[Stored items]
== == ==

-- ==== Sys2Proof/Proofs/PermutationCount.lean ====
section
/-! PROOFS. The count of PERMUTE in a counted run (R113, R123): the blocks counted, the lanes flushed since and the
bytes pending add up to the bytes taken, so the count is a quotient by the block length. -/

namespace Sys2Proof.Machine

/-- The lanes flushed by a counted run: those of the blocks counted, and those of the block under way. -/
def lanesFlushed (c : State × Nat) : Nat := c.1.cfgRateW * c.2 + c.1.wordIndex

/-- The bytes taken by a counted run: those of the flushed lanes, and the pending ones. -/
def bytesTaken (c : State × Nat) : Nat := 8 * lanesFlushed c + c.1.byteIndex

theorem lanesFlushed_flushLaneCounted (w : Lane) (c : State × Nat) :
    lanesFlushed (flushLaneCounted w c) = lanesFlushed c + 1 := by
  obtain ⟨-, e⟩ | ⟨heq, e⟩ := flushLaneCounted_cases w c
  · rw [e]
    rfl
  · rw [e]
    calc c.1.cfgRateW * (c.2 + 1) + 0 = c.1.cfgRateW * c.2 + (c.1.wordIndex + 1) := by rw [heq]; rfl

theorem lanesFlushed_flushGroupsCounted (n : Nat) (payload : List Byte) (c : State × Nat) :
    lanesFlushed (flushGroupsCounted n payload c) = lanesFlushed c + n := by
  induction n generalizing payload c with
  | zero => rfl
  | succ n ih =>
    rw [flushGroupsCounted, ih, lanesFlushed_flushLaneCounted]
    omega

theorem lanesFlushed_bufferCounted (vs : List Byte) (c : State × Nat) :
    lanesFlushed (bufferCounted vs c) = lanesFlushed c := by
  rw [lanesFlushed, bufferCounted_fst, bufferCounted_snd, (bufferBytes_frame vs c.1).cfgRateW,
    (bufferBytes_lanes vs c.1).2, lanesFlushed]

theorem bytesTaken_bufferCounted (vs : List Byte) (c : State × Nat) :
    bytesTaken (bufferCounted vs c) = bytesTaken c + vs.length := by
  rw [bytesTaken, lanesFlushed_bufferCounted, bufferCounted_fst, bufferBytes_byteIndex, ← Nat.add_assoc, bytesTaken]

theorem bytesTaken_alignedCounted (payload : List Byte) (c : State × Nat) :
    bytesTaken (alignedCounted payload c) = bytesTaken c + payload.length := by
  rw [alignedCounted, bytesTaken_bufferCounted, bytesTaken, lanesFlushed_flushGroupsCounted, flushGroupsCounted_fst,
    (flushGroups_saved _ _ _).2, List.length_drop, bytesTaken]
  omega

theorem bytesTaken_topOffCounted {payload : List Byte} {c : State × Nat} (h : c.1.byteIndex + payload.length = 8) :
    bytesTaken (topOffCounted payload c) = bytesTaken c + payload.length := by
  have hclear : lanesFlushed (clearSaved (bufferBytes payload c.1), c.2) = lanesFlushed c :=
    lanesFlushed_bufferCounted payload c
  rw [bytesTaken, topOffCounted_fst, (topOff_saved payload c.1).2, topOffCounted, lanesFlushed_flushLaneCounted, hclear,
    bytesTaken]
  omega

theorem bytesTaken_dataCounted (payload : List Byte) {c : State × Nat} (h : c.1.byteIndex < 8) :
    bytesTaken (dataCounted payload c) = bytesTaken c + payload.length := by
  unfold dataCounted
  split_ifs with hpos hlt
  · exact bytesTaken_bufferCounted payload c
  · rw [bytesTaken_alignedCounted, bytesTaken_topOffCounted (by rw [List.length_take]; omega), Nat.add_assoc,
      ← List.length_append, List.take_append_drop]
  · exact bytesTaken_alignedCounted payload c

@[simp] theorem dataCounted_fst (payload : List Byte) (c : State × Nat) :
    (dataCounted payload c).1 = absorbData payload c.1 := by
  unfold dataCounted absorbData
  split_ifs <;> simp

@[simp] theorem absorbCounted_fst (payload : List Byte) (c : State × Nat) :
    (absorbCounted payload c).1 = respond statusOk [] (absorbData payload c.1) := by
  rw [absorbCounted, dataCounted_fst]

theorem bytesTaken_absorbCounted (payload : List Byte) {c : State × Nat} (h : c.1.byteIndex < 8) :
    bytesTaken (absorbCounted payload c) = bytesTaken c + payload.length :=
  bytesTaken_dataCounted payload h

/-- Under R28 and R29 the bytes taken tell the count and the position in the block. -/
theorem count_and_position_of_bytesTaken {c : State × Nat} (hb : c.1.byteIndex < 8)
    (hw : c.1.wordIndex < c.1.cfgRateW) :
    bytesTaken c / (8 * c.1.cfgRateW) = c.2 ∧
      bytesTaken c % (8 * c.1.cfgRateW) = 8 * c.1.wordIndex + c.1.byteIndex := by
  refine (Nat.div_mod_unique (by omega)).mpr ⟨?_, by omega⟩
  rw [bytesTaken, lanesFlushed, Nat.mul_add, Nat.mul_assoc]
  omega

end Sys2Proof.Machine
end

== == ==

What needs to be done>
Find the string "exact" in the entries above and return each line that holds it.

Written solution>
  · exact bytesTaken_bufferCounted payload c
  · exact bytesTaken_alignedCounted payload c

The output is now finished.